Before answering, work out how many lines below contain the string "structure"; the reply is that number alone.

+-------+

-- ==== Sys2Proof/Machine/State.lean ====
section
/-! DEFINITION. The state of one Ngagor device as plain data, the reasons a step can stop, and the state after reset. Each
field names the rule of spec/ that gives it; what is the model's own is said so. -/

namespace Sys2Proof.Machine

/-! ## Actions: the model's own schedule and inputs -/

/-- One thing that happens next (log 1): an event row with its inputs, a path of a group issuing its next word, a bank-group
engine running its next move, a tick of global time, an arithmetic-clock cycle of a core, a core taking the paths that issue in a
cycle (R331); and inputs that have no row of their
own: an error that HBM cannot correct in a sector (R123) or that a scratchpad's ECC cannot (R163), a host read of BAR 0 (R125),
the answer of a fabric home slice to a back-invalidation (R136), the code, other than OK or 0 for OK, with which the host answers
accesses to a line of its window (Table 8.5), the host masking an MSI-X vector in BAR 0 or not (R396), the firmware beginning or ending
work of its own (R400) and raising the fused minimum SVN (R401); and a request that has waited at a line served again (R58, R128), the
host's held requests, or a mailbox report. -/
inductive Action where
  | event (i : Instr)
  | path (g p : Nat)
  | bge (k : Nat)
  | tick
  | cycle (core : Nat)
  | issue (core : Nat)
  | sectorError (sector : Nat)
  | spadError (core block sector : Nat)
  | hostRegRead (off : Nat)
  | fabSnoop (line : Nat)
  | hostCode (line code : Nat)
  | vectorMask (v : Nat) (masked : Bool)
  | fwWork (busy : Bool)
  | raiseSvn (n : Nat)
  | retry (i : Instr)
  | heldRetry
  | mbRetry
  /-- What the escapement has to do for a node, an instance or an anchor, the remontoire for a block, and the regulator cores for a die. -/
  | node (inst node : Nat)
  | inst (inst : Nat)
  | scan (k : Fin 16)
  | block (b : Nat)
  | power
  deriving DecidableEq, Repr

/-! ## Fibres, paths and groups -/

/-- One lane of a placed group: its fibre, if it holds one, and its register stack (R200, R202, R210, R216, R355, R368). -/
structure Fibre where
  /-- The lane holds a live fibre (R359, R361). -/
  live : Bool
  /-- Register slots (R200); an absent slot holds 0 (R206). -/
  slots : Tbl W64
  /-- WB of WINBASE (Table 9.7). -/
  wb : BitVec 16
  /-- LOW of WINBASE (Table 9.7). -/
  low : BitVec 16
  /-- SPILLA (Table 9.7). -/
  spilla : W64
  /-- The predicate word (R210). -/
  pred : W64
  /-- LSTAT (Table 9.5). -/
  lstat : W64
  /-- Rejoin stack, top first, at most 16 (R355). -/
  rejoin : List W32
  /-- Barrier slots in whose current phase the fibre has arrived (R368). -/
  arrived : BitVec 16
  deriving DecidableEq, Repr

/-- A bypass latch that is full: a value for each lane, absent lanes 0, and the uniform mark (R212). -/
structure Latch where
  vals : Tbl W64
  uni : Bool
  deriving DecidableEq, Repr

+-------+

● **YOUR RESPONSE**:
2